What a powerful inspiration to the devotion to Mass!
I am especially proud of the love you have for Mass by coming each week or even daily.  During these summer months I encourage you to come to Mass more often.  If you have never been to a daily Mass please come.  You will be inspired by the number of men and women who meet the Lord each day.
I can speak for myself, Fr. Rich, our two new priests, and priests in general—without the Eucharist I would not be a priest.  We would not be priests if what goes on at the altar every day isn’t real.
Yet the Real Presence of Jesus’ Body and Blood is one of the clearest teachings in scripture: “Amen, amen, I say to you, unless you eat the flesh of the Son of Man and drink his blood, you do not have life within you.  Whoever eats my flesh and drinks my blood has eternal life, and I will raise him on the last day.  For my flesh is true food, and my blood is true drink.”  I wonder how any Christian could fail to understand Christ’s teaching in this regard.  Whether at the literal or spiritual level, analyzing the Greek text or simply using common sense (the Jews quarreled over what they thought was bizarre and disciples left Jesus and he didn’t bring them back), Jesus’ teaching is obvious.
And Jesus’ offering his Body and Blood didn’t come out of nowhere.  Indeed, Jesus fulfilled the sign of the manna that fed the Israelites in the desert: “This [Jesus’ Body and Blood] is the bread that came down from heaven.  Unlike your ancestors who ate and still died, whoever eats this bread will live forever.”  While the Israelites were fed physically, they still died.  When we eat Jesus’ Body and Blood we eat the food that nourishes for all eternity.  While we, too, die physically, the Eucharist prepares us to live for ever.

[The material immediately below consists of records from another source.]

-- ==== Sys2Proof/Syntax.lean ====
section
/-! DEFINITION. Sys2Proof/Syntax.lean: the ONE inductive of instructions and events of the Knaska K4. One constructor for each row of
spec/opcode_table.json, in the table's order: 214 rows that an instruction word encodes, whose arguments are
the fields the table names (`sm` is the switch marker, bit 31 of every word: R172), and 78 rows that no word
encodes, the events by which engines, the fabric, Geyser, the host and the boot logic act (spec/95). An event has no field in the
table; what it happens to is State.subj. -/

namespace Sys2Proof

/-- Number of a scalar register g0 to g31 (R172, R181). -/
abbrev Reg := Fin 32

/-- Number of a predicate p0 to p7 (R172, R181). -/
abbrev PReg := Fin 8

/-- A context slot of the package: physical cluster, pipe and slot (R12, R16). -/
structure CtxId where
  cl : Nat
  pipe : Nat
  slot : Nat
deriving DecidableEq, Repr
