/-- Timestamps of a line at its home slice (R124), by PA[51:6]: partitions share the VA space and not the frames. (DEDUCED, log 133) -/
structure HomeLine where
  line : Nat
  wts : Nat
  rts : Nat
  /-- the release sequences of its bytes (R143) -/
  rels : List Rel := []
  /-- the VA lines, with their partitions, through which it has been reached, and whether the page was writable (R107) -/
  via : List (Nat × Nat × Bool) := []
deriving DecidableEq, Repr

/-- An entry of a slice's translation cache (R410). -/
structure TEntry where
  slice : Nat
  part : Nat
  page : Nat
  x : Xlat
deriving DecidableEq, Repr

/-- A line of a slice's data cache (R26, R121, R410): its slice, partition and VA[55:6], with the translation under which it was filled. Its bytes are those
of memory at its PA. (DEDUCED, log 25) -/
structure SLine where
  slice : Nat
  part : Nat
  line : Nat
  x : Xlat
deriving DecidableEq, Repr

/-- A write on its way to its home slice, memory or LS bank (R123, R147): the bytes whose mask bit is set, from the place on. `pipe` is the bank that it has
left. -/
structure PWrite where
  agent : CtxId
  pipe : Nat
  place : Place
  data : List Byte
  mask : BitVec 64
  /-- GTIME at which it left its bank (R126) -/
  since : Nat := 0
  /-- the link port that a request to a peer travels on (R457) -/
  port : Option Nat := none
  /-- its target never answers: it fails at LTO (R458) -/
  mute : Bool := false
  /-- what the write is to the release sequences of its bytes, and, for a line of a bank, those that the bank has seen begin -/
  kind : WKind := {}
  rels : List Rel := []
deriving DecidableEq, Repr

/-- A fire-and-forget reduction that has not been applied (R156). -/
structure PRed where
  agent : CtxId
  place : Place
  op : RmwOp
  n : Nat
  val : Word
  /-- a scatter's: unordered with every other one (R135, R269) -/
  loose : Bool := false
  kind : WKind := {}
  /-- GTIME at which it left, and the link port of a request to a peer (R457, R458) -/
  since : Nat := 0
  port : Option Nat := none
deriving DecidableEq, Repr

/-- An sc operation on Fumarole (R148, R149). `rank` is its place in the order S once its window has closed. -/
structure ScOp where
  agent : CtxId
  window : Nat
  seq : Nat
  closed : Bool
  /-- the lanes' atomics with their places, empty for `fence.sc` -/
  ops : List (CtxId × Place × MemOp)
  sm : Bool
deriving DecidableEq, Repr

/-- A shape record as a command uses it, after the slice of R189: extents and strides of four dimensions. -/
structure View where
  /-- address of the record -/
  addr : Nat
  base : Nat
  ty : Nat
  rank : Nat
  e : Vector Nat 4
  s : Vector Int 4
  /-- unsigned integer width under UNS: type code stays ty -/
  uns : Bool := false
deriving DecidableEq, Repr

/-- On whose behalf an engine accesses memory (R106, R133). -/
structure Behalf where
  ctx : CtxId
  priv : Priv
  domain : BitVec 12
  team : Option Nat
  /-- window descriptors WD0 to WD7 of the team, read at issue (R120) -/
  wds : List Word
deriving DecidableEq, Repr

/-- What an engine command does when it has completed (R55, R255, R289). -/
structure Signals where
  /-- barrier and expected count -/
  bar : Option (Nat × Nat) := none
  ring : Option (Nat × Nat) := none
deriving DecidableEq, Repr

/-- A part of a vector command (R253, R257): whether it holds a lane group, the steps it has performed, the source codes of its present row that a
reduction or a scan has read, a stall at a page, by VA and REASON (R422), with the service's answer (R256), and the reductions of its present window of 64 index elements (R129,
R268). (DEDUCED, log 145) -/
structure VPart where
  lane : Bool := false
  prog : Nat := 0
  row : List Nat := []
  stall : Option (Nat × Nat) := none
  nomem : Bool := false
  pend : List PRed := []
  /-- the window that those reductions are of -/
  win : Nat := 0
deriving DecidableEq, Repr

/-- A vector command in a queue (R242 to R257). `parts` is 0 for a command that the arbiter does not bind. (DEDUCED, log 145) -/
structure VCmd where
  pipe : Nat
  by_ : Behalf
  op : Nat
  scl : Bool
  gb : Word
  d : View
  s1 : Option View
  s2 : Option View
  s3 : Option View
  weight : Nat
  parts : Nat
  sig : Signals
  /-- ticket in OCG for `v.gat` and `v.sct` -/
  oc : Option Nat
  /-- passed on to the gather/scatter unit or the SFU queue (R269, R270) -/
  away : Bool := false
  /-- its parts; one for a command that the arbiter does not bind -/
  work : List VPart := [{}]
  /-- numbers and codes of elements of scaled blocks that are not complete (R117, R118) -/
  held : List (Nat × Nat) := []
  /-- an access error has ended it: no further step is performed (R256) -/
  ended : Bool := false
  /-- first error of the command, as its barrier phase reports it (R256) -/
  err : Option Word := none
  /-- elements that a scatter has stored (R268) -/
  seen : List Int := []
deriving DecidableEq, Repr
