/-- The checks of R209 in their order, and the stage that an access of a lane begins at. -/
def State.startStage (s : State) (agent lane : CtxId) (va : Word) (op : MemOp) : Stage × State :=
  let a := va.toNat
  let n := op.bytes
  let w := whoOf (s.ctx lane)
  let prot := fun st => trapStage op cPROTECTION st a
  if 2 ^ 56 ≤ a then (prot 0, s)
  else match regionOf a with
    | .unassigned => (prot 0, s)
    | .vreg => (prot 0, s)
    | .paged =>
      if op.isPf = false ∧ a % n ≠ 0 then (trapStage op cMISALIGN 0 a, s)
      else match s.l1Stage agent lane a op with
        | some r => r
        | none => s.homeStage lane a op
    | .lsAny | .lsOwn =>
      if op.isPf then (.passed none, s)
      else match s.lsAt w a with
        | .error 0 => (prot 0, s)
        | .error st =>
          if fld a 0 20 % winAlign (fld a 20 3) n ≠ 0 then (trapStage op cMISALIGN 0 a, s)
          else if op.isRmw && fld a 20 3 != 0 then (prot 0, s)
          else if !op.isRmw && winPartial (fld a 20 3) n (op.need == .write) then (trapStage op cWINDOW_PARTIAL 0 a, s)
          else (prot st, s)
        | .ok l =>
          if fld a 0 20 % winAlign (fld a 20 3) n ≠ 0 then (trapStage op cMISALIGN 0 a, s)
          else if op.isRmw && l.win != 0 then (prot 0, s)
          else if !op.isRmw && winPartial l.win n (op.need == .write) then (trapStage op cWINDOW_PARTIAL 0 a, s)
          else match lsBad w l n with
            | some st => (prot st, s)
            | none =>
              if s.lsPoisoned l.cl (lsFrom l) (winSpan l.win n) && op.reads then s.meetPoison lane a op
              else s.lsPerform agent lane l op

/-! ### All lanes of an instruction -/

/-- The lane's access is decided. -/
def Stage.resolved : Stage → Bool
  | .passed _ => true
  | .trapped _ _ _ => true
  | .upcall _ _ => true
  | .probe => false
  | .setD _ => false
  | .remote _ => false
  | .check _ => false
  | .heldFault _ => false

/-- What hit a lane, if anything did. -/
def Access.hit (a : Access) : Option (CtxId × Hit) := match a.stage with
  | .trapped c st v => some (a.lane, .trap c st v)
  | .upcall t st => some (a.lane, .upcall t st (BitVec.ofNat 64 a.va))
  | .passed _ => none
  | .probe => none
  | .setD _ => none
  | .remote _ => none
  | .check _ => none
  | .heldFault _ => none

/-- The group combiner on the reductions of one instruction (R129): those of one address are combined into the first, in ascending lane. -/
def combine (out : List PRed) (r : PRed) : List PRed :=
  if out.any fun o => decide (o.place = r.place) then
    out.map fun (o : PRed) => if o.place = r.place then
      { o with val := BitVec.ofNat 64 ((rmwNew o.op o.n (o.val.toNat % 2 ^ (8 * o.n)) r.val.toNat 0).getD 0) } else o
  else out ++ [r]
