-- ==== Sys2Proof/Machine/Vrb.lean ====
section
/-! DEFINITION. Sys2Proof/Machine/Vrb.lean: the VRB major: acquiring and releasing blocks of vector registers (spec/02 R53; spec/07 R233 to
R236; spec/01 R20). -/

namespace Sys2Proof.Machine

/-- The pool that a role mask draws from: that of its first role in the order C, M, V (R53). -/
def poolOf (role : BitVec 3) : Nat := if role.getLsbD 0 then 0 else if role.getLsbD 1 then 1 else 2

/-- Blocks that a pool of a team holds free, and its size with every block free. -/
def Team.poolFree (t : Team) (p : Nat) : Nat := (t.pool[p]?).getD 0
def Team.poolSize (t : Team) (p : Nat) : Nat := (t.tmpl.vrs[p]?).getD 0

/-- The block count of gA, from the lowest active lane (R233). -/
def State.blockCount (s : State) (a : Reg) : Nat := wfld (s.rg (s.lowest s.cur) a) 0 9

/-- Waiters of a pool ahead of the context (R234). -/
def Team.waitersAhead (t : Team) (p : Nat) (id : CtxId) : Bool :=
  ((t.vwait.filter fun w => decide (w.2.1 = p)).takeWhile fun w => !decide (w.1 = id)).any fun _ => true

/-- The registers of k more blocks, at the contents that nothing states (R9). (DESIGN CHOICE, log 13) -/
def State.freshBlocks (s : State) (id : CtxId) (held k : Nat) : State :=
  let c := s.freeCtr
  { s with vrs := Memory.fill s.vrs (vrsKey id (1024 * held)) (1024 * k) (freeByte c), freeCtr := c + 128 * k }

/-- Taking k blocks for the leader. -/
def State.takeBlocks (s : State) (t : Team) (p k : Nat) : State :=
  let held := (s.ctx s.cur).vblocks
  let s := s.modTeam t.cl t.num fun t => { t with
    pool := t.pool.mapIdx fun i b => if i = p then b - k else b
    vwait := t.vwait.filter fun w => !decide (w.1 = s.cur) }
  (s.freshBlocks s.cur held k).modCtx s.cur fun c => { c with vblocks := held + k, vpool := p }

/-- k is read at each issue. The form acquires nothing for k = 0, and writes D at once, whoever waits on the pool. (DESIGN CHOICE, log 150) -/
def execVbAcq (sm : Bool) (a d : Reg) (s : State) : Result :=
  onCtx s fun c =>
    let k := s.blockCount a
    if k = 0 then (s.leaveBlocks s.cur).longOnce sm d (BitVec.ofNat 64 c.vblocks)
    else match s.teamOf s.cur with
      | none => s.trapOpen cVREG
      | some t =>
        let p := poolOf c.role
        if t.poolSize p < k then (s.leaveBlocks s.cur).trapOpen cVREG
        else if t.waitersAhead p s.cur || decide (t.poolFree p < k) then
          let s := s.modTeam t.cl t.num fun t => { t with
            vwait := if t.vwait.any fun w => decide (w.1 = s.cur) then t.vwait.map fun w => if w.1 = s.cur then (s.cur, p, k) else w
              else t.vwait ++ [(s.cur, p, k)] }
          s.waitFor (.blocks k)
        else (s.takeBlocks t p k).longOnce sm d (BitVec.ofNat 64 (c.vblocks + k))

/-- The predicate of `.try` in every active lane. -/
def State.tryDone (s : State) (sm : Bool) (d : Reg) (p : PReg) (ok : Bool) : State :=
  (s.addLongPs p ((s.lanes s.cur).map fun i => (i, ok))).longOnce sm d (BitVec.ofNat 64 (s.ctx s.cur).vblocks)

/-- With k = 0 it acquires nothing and pN is true, whoever waits on the pool. (DESIGN CHOICE, log 150) -/
def execVbAcqTry (sm : Bool) (a d : Reg) (p : PReg) (s : State) : Result :=
  onCtx s fun c =>
    let k := s.blockCount a
    if k = 0 then s.tryDone sm d p true
    else match s.teamOf s.cur with
      | none => s.trapOpen cVREG
      | some t =>
        let q := poolOf c.role
        if t.poolSize q < k then s.trapOpen cVREG
        else if t.waitersAhead q s.cur || decide (t.poolFree q < k) then s.tryDone sm d p false
        else (s.takeBlocks t q k).tryDone sm d p true

/-- A view names a register at or above block n. -/
def namesAbove (n : Nat) (v : View) : Bool := v.isVreg && decide (1024 * n < v.vrTop)

/-- A command of the context that has not completed names a register in its k highest blocks (R235). -/
def State.blocksUsed (s : State) (id : CtxId) (k : Nat) : Bool :=
  let c := s.ctx id
  let n := c.vblocks - k
  let mine := fun (b : Behalf) => decide (b.ctx = id ∧ b.team = c.team)
  let cl := s.cluster id.cl
  let named := fun (o : Option View) => (o.map (namesAbove n)).getD false
  cl.vq.any (fun v => mine v.by_ && (namesAbove n v.d || named v.s1 || named v.s2 || named v.s3)) ||
    cl.quads.any (fun q => q.queue.any fun m => mine m.by_ && (named m.v1 || named m.v2)) ||
    s.copies.any fun p => mine p.by_ && (namesAbove n p.d || namesAbove n p.s || named p.ix)

/-- The hold of R235 is a wait. -/
def execVbRel (sm : Bool) (a d : Reg) (s : State) : Result :=
  onCtx s fun c =>
    let k := s.blockCount a
    if c.vblocks < k then s.trapOpen cVREG
    else if s.blocksUsed s.cur k then s.waitFor (.blockUse k)
    else (s.giveBlocks s.cur k).longOnce sm d (BitVec.ofNat 64 (c.vblocks - k))

end Sys2Proof.Machine
end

Before every Mass I offer the same prayer:
Priest of God, celebrate this Mass as if it were your first Mass;
Priest of God, celebrate this Mass as if it were your last Mass;
Priest of God, celebrate this Mass as if it were your only Mass.
As we gather on the feast of Corpus Christi—the Body and Blood of Christ—come to the altar as if it were your first time ever.  Enter into Mass today as if it will be the last Mass you will ever attend.  Pray and focus as if this is the only Mass you will celebrate.